The point being, any analysis of the problematic of the contemporary university needs to account for the complexity of both of these spheres, and their attendant and interconnected subjectivities, microfascisms, not to mention aberrant or resistant lines of flight away from all of the above. As valuable as the suggestion of a neofeudal model is, or indeed the model of the neoliberal ‘university of excellence’, the model of ‘the model’ is always in a sense reductive, if not ideological. Instead, the following schizoanalysis, which can only be tentatively sketched here, proceeds from discontinuities between the neoliberal university as ‘bureaucratic corporation’ (Readings 1996, 21), the marketised structures of ‘excellence’, the deformation, if not rigging, of both the supposedly free-market higher education sector, and the subterranean educational commons.
By emphasising discontinuity and dissensus, and by pursuing an experimental and speculative mode of analysis, this schizoanalysis aims to facilitate metamorphosis within the university’s current conjuncture, rather than forcing closure through diagnosis of its current paradigm. Rather than positing ‘The Conflict of the Faculties’ as a master narrative and pure reason the university’s transcendental signified, which the neoliberal University commodifies, we seek to account for how rationality has fetsihised various uniersity models at the expense of broader flows of desire. If we remain anchored in the model of the model, we misread emergent transformations as the model’s deconstruction and thus cloak the generative forces the model itself over-codes.

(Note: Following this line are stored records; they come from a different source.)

/-- Issue a base-format instruction: nothing where the path does not go next or the word in memory is another; its faults;
else its own work. -/
def issue (s : Sel) (cls op : Nat) (w : BaseW) (k : Ctx → Act) : Act := atPath s fun c g t i => .dyn fun d =>
  let x := d.ctx s c g t w
  if i != .base cls op w then .skip
  else match d.baseVerdict x cls op with
    | .fault f => x.fault f
    | _ => .seq (countIssue s (unitOf cls op)) (k x)

/-- An instruction that gives each executing lane one value for DST. -/
def perLane (s : Sel) (cls op : Nat) (w : BaseW) (f : Ctx → Nat → Word) : Act :=
  issue s cls op w fun x => updCaravan x.n x.slot fun c => (c.write w.dst x.exec (f x)).advance x.path 8

/-- Issue a collective: nothing where its path does not go next or the word in memory is another; its faults; its threads
pass, or wait for the others of the mask, or the whole mask goes on and the instruction has its effect. -/
def issueLong (s : Sel) (cls op : Nat) (w : LongW) (k : LCtx → Act) : Act := atPath s fun c g t i => .dyn fun d =>
  let x := d.lctx s c g t w
  let path := c.path s.pc
  let inst := fun st : Stall => st.kind == 3 && st.slot == s.slot && st.pc == s.pc && st.mask == x.mask
  if i != .long cls op w then .skip
  else match d.longVerdict x cls op with
    | .fault f => x.fault f
    | .pass => .seq (countIssue s 0) (updCaravan s.quire s.slot fun c => c.advance path 16)
    | .wait => .all [countIssue s 0,
        updCaravan s.quire s.slot fun c =>
          (c.setThreads (path.filter (bit x.mask)) (.waitColl s.pc x.mask)).advance (path.filter fun l => !bit x.mask l) 16,
        startStall s.quire { kind := 3, slot := s.slot, task := c.task, gath := c.gath, bar := 0, pc := s.pc, mask := x.mask,
                             since := d.now, fired := none } inst,
        countWait s.quire]
    | _ => .all [countIssue s 0,
        updCaravan s.quire s.slot fun c =>
          let ws := c.collWait s.pc x.mask
          (c.setThreads ws .active).advance (path ++ ws) 16,
        dropStalls s.quire inst, k x]

end Sys2Proof.Machine
end

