-- ==== Sys2Proof/Machine/AxlHost.lean ====
section
/-! DEFINITION. The Axoft Link (05): requests of the host to registers and to device memory, snoops both ways, the
host's answers, flits, timeouts, the loss of the link and its training. -/

namespace Sys2Proof.Machine

def updAxl (f : Axl → Axl) : Act := .eng fun e => { e with axl := f e.axl }

/-- A poisoned message received is counted. -/
def poisonRx (b : Bool) : Act := Act.when b (Act.count AXL_CONTAIN_COUNT_POISON_RX 1)

/-! ### The home of a device line (R138 to R142) -/

/-- Every folio's copy of a committed device line goes. -/
def dropFolios (key : Nat) : Act := .eng fun e =>
  { e with dune := { e.dune with folios := e.dune.folios.filter fun x => !(x.key == key && x.view.isNone) } }

/-- Put a request of the host behind a line. -/
def holdAt (line after : Nat) (m : Msg) (ecc : Ecc) : Act := updAxl fun a =>
  { a with home := a.home ++
    [{ line := line, after := after, view := none, ecc := ecc, msg := some m, write := [], poison := m.poison,
       origin := .ordinary, task := 0 }] }

/-- The line's entry of the host-holder directory goes. -/
def dropHolder (key : Nat) : Act := updAxl fun a => { a with dir := a.dir.filter fun x => x.1 != key }

/-- Grant the host a line. -/
def grantHost (key : Nat) (h : Holder) : Act := updAxl fun a =>
  { a with dir := if a.dir.any fun x => x.1 == key then a.dir.map fun x => if x.1 == key then (key, h) else x
      else a.dir ++ [(key, h)] }

/-- The line that must give up its entry before a line of the same dune base is granted one (R140). -/
def Dev.victim (d : Dev) (key : Nat) : Option Nat :=
  let mine := d.eng.axl.dir.filter fun x => d.baseOf x.1 == d.baseOf key
  if (d.hostHolds key).isSome || mine.length < 1048576 then none else mine.head?.map fun x => x.1

/-- DATA with bytes of device memory, poisoned where the line is (R162). -/
def answerData (m : Msg) (p o n : Nat) : Act := .dyn fun d =>
  .all [countRead p o n, answerHost { Msg.mk0 opData with
    tag := m.tag, addr := m.addr, len := n, data := d.viewBytes p none o n, poison := d.poisoned p none o n }]

/-- Why a request of the host to device memory is answered ERROR, and whether as one that comes too early: it comes before
PHASE 6, reaches no presented memory, or meets PREPARE, APPLY or a partition reset (R108, R146, R148; log 31). -/
def Dev.memRefuses (d : Dev) (p o n : Nat) : Option Bool :=
  let st := d.fld CFG_IMAGE_STATUS_STATE
  if d.fld PWR_BOOT_STATUS_PHASE < 6 then some true
  else if st == 5 || st == 6 || (bit (d.fld PWR_RESET_BUSY_PARTS) p && !d.eng.pwr.heldResets.contains p) ||
      !d.inMemory p o n then some false
  else none

/-- The ERROR answer to a refused request. -/
def refuseMem (m : Msg) (early : Bool) : Act :=
  .seq (Act.when early (Act.count CFG_DEFAULT_MEM_EARLY_REQ 1)) (answerCmp m true)

/-- A request of the host to device memory, which came before the demand access numbered `after`, is carried out at the home
of its line. What breaks the form of its opcode is answered ERROR as well (R133, R134). -/
def serveMem (m : Msg) (ecc : Ecc) (after : Nat) : Act := .dyn fun d =>
  match d.memAt m.addr with
  | none => answerCmp m true
  | some (p, o) =>
    let key := lineKey p o
    let lo := o / 64 * 64
    let part := m.op == opRdUc || m.op == opWrPart
    let badForm := (part && (m.len == 0 || decide (64 < o % 64 + m.len))) ||
      (m.op == opAtomic && (o % 8 != 0 || m.arg == 0 || decide (3 < m.arg)))
    match d.memRefuses p o (if part then m.len else 1) with
    | some early => refuseMem m early
    | none =>
    if badForm then answerCmp m true
    else if d.lineBusyBefore none key after then holdAt key after m ecc
    else if m.op = opRdShared ∨ m.op = opRdOwn then
      match d.victim key with
      | some v => .all [snoop v false, holdAt v after m ecc]
      | none => withEccThen ecc p o (.all [Act.when (m.op == opRdOwn) (dropFolios key),
          grantHost key (if m.op = opRdOwn then .exclusive else .shared), answerData m p lo 64])
    else if m.op = opRdUc then withEccThen ecc p o (answerData m p o m.len)
    else if m.op = opWrLine then
      .all [dropFolios key, commitLine p lo (fit 64 m.data) m.poison .ordinary 0, answerCmp m false]
    else if m.op = opWrPart then
      .all [dropFolios key, withEcc ecc p o 0 (commitLine p o (fit m.len m.data) m.poison .ordinary 0), answerCmp m false]
    else if m.op = opAtomic then
      withEccThen ecc p o (.dyn fun d =>
        let old := leNat (d.viewBytes p none o 8)
        let v := atomNew (match m.arg with | 1 => 0 | 2 => 6 | _ => 7) false 64 old (leAt m.data 0 8) (leAt m.data 8 8)
        .all [dropFolios key, answerData m p o 8,
          Act.when (!d.poisoned p none o 8) (commitLine p o (leBytes 8 v) false .ordinary 0)])
    else .skip
where
  /-- A read goes on after an uncorrectable error, and finds poison. -/
  withEccThen (e : Ecc) (p o : Nat) (k : Act) : Act := .dyn fun d =>
    .seq (if d.chanFenced (d.chanOf p o) then .skip else match e with
      | .clean => .skip
      | .corrected => corrected p o
      | .uncorrectable => ueDune p o 0) k

/-- Carry out, in order, what waits at the homes and need wait no longer. -/
def settleHomes : Act := .dyn fun d =>
  .all [updAxl fun a => { a with home := [] },
    Act.each d.eng.axl.home fun h => .dyn fun d =>
      if d.lineBusyBefore h.view h.line h.after then updAxl fun a => { a with home := a.home ++ [h] }
      else match h.msg with
        | some m => serveMem m h.ecc h.after
        | none => lineWriteAfter h.after h.origin (h.line / 2 ^ 34) h.view
            (h.line % 2 ^ 34 * 64 + (h.write.headD (0, 0)).1) (h.write.map fun x => x.2) h.poison h.task]

/-! ### Requests of the host (R134, R147 to R149) -/

/-- A request to the register space: RD_UC or WR_PART of 4 or 8 bytes; any other is answered ERROR and counted (R25,
R149). -/
def serveReg (m : Msg) (off : Nat) : Act := .dyn fun d =>
  if !((m.op == opRdUc || m.op == opWrPart) && (m.len == 4 || m.len == 8)) then
    .seq (Act.count CFG_BAD_ACCESS_COUNT 1) (answerCmp m true)
  else if m.op = opRdUc then
    .all [Act.when (!accessOk off m.len) (Act.count CFG_BAD_ACCESS_COUNT 1),
      answerHost { Msg.mk0 opData with
        tag := m.tag, addr := m.addr, len := m.len
        data := leBytes m.len (if accessOk off m.len then d.readAt off m.len else 0) }]
  else if m.poison then .seq (Act.when (!accessOk off m.len) (Act.count CFG_BAD_ACCESS_COUNT 1)) (answerCmp m true)
  else .seq (softWrite off m.len (leAt m.data 0 m.len)) (answerCmp m false)

/-- The snoop of a line is over: its TAG is free, and the next snoop that waits for one goes out. -/
def recallOver (key : Nat) : Act :=
  .seq (updAxl fun a => { a with recalls := a.recalls.filter fun r => r.line != key }) nextSnoop

/-- An eviction of the host ends its entry; the data of a line that an entry in E or M stands for go home, other data are
discarded. A recall whose answer came while the eviction was in flight is settled by it (R145, R146); `k` then goes on. -/
def evict (m : Msg) (k : Act) : Act := .dyn fun d =>
  match d.memAt m.addr with
  | none => answerCmp m true
  | some (p, o) =>
    let key := lineKey p o
    let dirty := m.op == opEvictDirty && d.hostHolds key == some .exclusive
    .all [match d.memRefuses p o 1 with
        | some early => refuseMem m early
        | none => .all [dropHolder key,
            Act.when dirty (commitLine p (o / 64 * 64) (fit 64 m.data) m.poison .ordinary 0), answerCmp m false],
      Act.when ((d.recallOf key).any Recall.answered) (.all [recallOver key, dropHolder key, k])]

/-- Carry out a request of the host: to a register, to device memory, or to neither (R147). -/
def serveHost (m : Msg) (ecc : Ecc) : Act := .dyn fun d =>
  let rb := d.fld AXL_REG_BAR_BASE
  if rb ≤ m.addr ∧ m.addr < rb + 2 ^ 27 then serveReg m (m.addr - rb)
  else serveMem m ecc d.eng.nextTask

/-- A write of the host waits at a home: what the host sends later comes after it (R152). -/
def Dev.hostWriteWaits (d : Dev) : Bool :=
  d.eng.axl.home.any fun h => h.msg.any fun m => m.op == opWrLine || m.op == opWrPart || m.op == opAtomic

/-- Carry out, in order, the host requests that waited behind a write of the host, at most n of them. -/
def drainInq : Nat → Act
  | 0 => .skip
  | n + 1 => .dyn fun d =>
    match d.eng.axl.inq with
    | [] => .skip
    | x :: t => Act.when (!d.hostWriteWaits)
        (.all [updAxl fun a => { a with inq := t }, serveHost x.1 x.2, drainInq n])

/-- Carry out what waited for a line: at the homes, behind a host write, and in the mirror (R138, R141, R152). -/
def settle : Act := .all [settleHomes, .dyn fun d => drainInq d.eng.axl.inq.length, mirrorRetry]

/-- A message of a class that the device sinks has come: its credit is to be returned (R135, R136). -/
def sunk (cls : Nat) : Act := updAxl fun a => (a.took cls).freed cls

/-- A request of the host comes after every write of the host that has not taken effect (R152). DESIGN CHOICE (log 111): an
eviction does not wait, since a recall may wait for it (R145). -/
def hostRequest (m : Msg) (ecc : Ecc) : Act := .dyn fun d =>
  let rb := d.fld AXL_REG_BAR_BASE
  let evicts := (m.op == opEvictDirty || m.op == opEvictClean) && !(decide (rb ≤ m.addr) && decide (m.addr < rb + 2 ^ 27))
  Act.when d.axlUp (.all [poisonRx m.poison, updAxl fun a => a.took 0,
    if evicts then evict m settle
    else if d.hostWriteWaits || d.eng.axl.inq != [] then updAxl fun a => { a with inq := a.inq ++ [(m, ecc)] }
    else serveHost m ecc])

def hostMsg (op tag addr len arg : Nat) (poison : Bool) (data : List Byte) : Msg :=
  { op := op, tag := tag % 16384, part := 0, addr := addr % 2 ^ 64, len := len % 128, arg := arg % 256, poison := poison, data := data }

/-- SNP_INV from the host: the line leaves the folio caches (R144, R145). -/
def actSnpInv (tag addr : Nat) : Act := .dyn fun d =>
  Act.when d.axlUp (.all [sunk 1, dropHostLine (addr / 64),
    axlSend { Msg.mk0 opAckI with tag := tag % 16384, addr := addr % 2 ^ 64 }])

/-! ### Answers to the device's snoops (R141, R145) -/

/-- The line, with its partition and offset, of the snoop that an answer names by TAG and address (R133). -/
def Dev.answered (d : Dev) (tag addr : Nat) : Option (Nat × Nat × Recall) :=
  match d.memAt addr with
  | none => none
  | some (p, o) => match d.recallOf (lineKey p o) with
    | some r => if r.tag = some tag then some (p, o, r) else none
    | none => none

/-- DATA_M: the modified line comes home, unless its entry was given up before a zeroing (R146). -/
def actDataM (tag addr : Nat) (data : List Byte) (poison : Bool) : Act := .dyn fun d =>
  Act.when d.axlUp (.all [poisonRx poison, sunk 3,
    match d.answered tag addr with
    | some (p, o, _) => Act.when (d.hostHolds (lineKey p o) == some .exclusive)
        (commitLine p (o / 64 * 64) (fit 64 data) poison .ordinary 0)
    | none => .skip])

/-- ACK_I: the line is held by no host cache any more, and what waits for it goes on; where the host answered with an
eviction of the line in flight, the line is settled by that eviction (R145). -/
def actAckI (tag addr : Nat) (evicting : Bool) : Act := .dyn fun d =>
  Act.when d.axlUp (.seq (sunk 2) (match d.answered tag addr with
    | some (_, _, r) =>
      if evicting && (d.hostHolds r.line).isSome then updAxl fun a => a.updRecall r.line fun x => { x with answered := true }
      else .all [recallOver r.line, dropHolder r.line, settle]
    | none => .skip))

/-- ACK_S: the host keeps the line shared; a SNP_INV that is owed goes out, otherwise what waits for the line goes on. -/
def actAckS (tag addr : Nat) : Act := .dyn fun d =>
  Act.when d.axlUp (.seq (sunk 2) (match d.answered tag addr with
    | some (_, _, r) =>
      if r.inv then .skip
      else .all [updAxl fun a => { a with dir := a.dir.map fun x => if x.1 == r.line then (r.line, .shared) else x },
        recallOver r.line, if r.due then snoop r.line false else settle]
    | none => .skip))
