-- ==== Sys2Proof/Machine/Tick.lean ====
section
/-! DEFINITION. One tcycle in which no command comes (log 2). -/

namespace Sys2Proof.Machine

/-- Partitions with a held PGATHER count the tcycle (R439). -/
def heldTick : Act := .dyn fun d =>
  let held := d.eng.quires.filterMap fun kv => (d.quirePart kv.1).filter fun p => d.gathersHeld p kv.2 != []
  Act.each held.eraseDups fun p => Act.add (TRN_GATHER_COUNT_HELD_TCYCLES p) 1

/-- A tcycle passes: caravans and threads that could issue and did not have waited one more (R225, R227), nothing has happened in the next one yet (R189, R199, R203), the stamp counter runs, held gathers count, the aligned stamp moves toward its target, and the
link returns credits (R96, R129, R439, R566). Nothing runs before RESET_N has risen. -/
def tick : Act := .dyn fun d => Act.when (d.eng.pwr.good && d.eng.pwr.resetN)
  (.all [Act.each (d.eng.quires.map Prod.fst) issueTick, .eng fun e => { e with stamp := e.stamp + 1, tcyc := Tcycle.new }, heldTick, slew, axlTick])

end Sys2Proof.Machine
end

Following Deleuze and Guattari’s (1988) famous comparison of the root systems of trees and rhizomes, one could equate this teleology of university models to the tree or root, which ‘plots a point, fixes an order’ (7). To disrupt this succession of dominant-hegemonic university images we must perhaps begin thinking more rhizomatically. Schizoanalysis, for Deleuze and Guattari begins by contrasting the map and the tracing. The tracing models; it organises and stabilises, coalescing heterogeneous processes into a stable overcoding image. Alternately, the map ‘is connectable in all of its dimensions; it is detachable, reversible, and susceptible to constant modification’ (Deleuze and Guattari 1988 , 13). Rhizomatic connectivity sustains multiplicity, combines distinct places and times, and facilitates acts of recombination (557).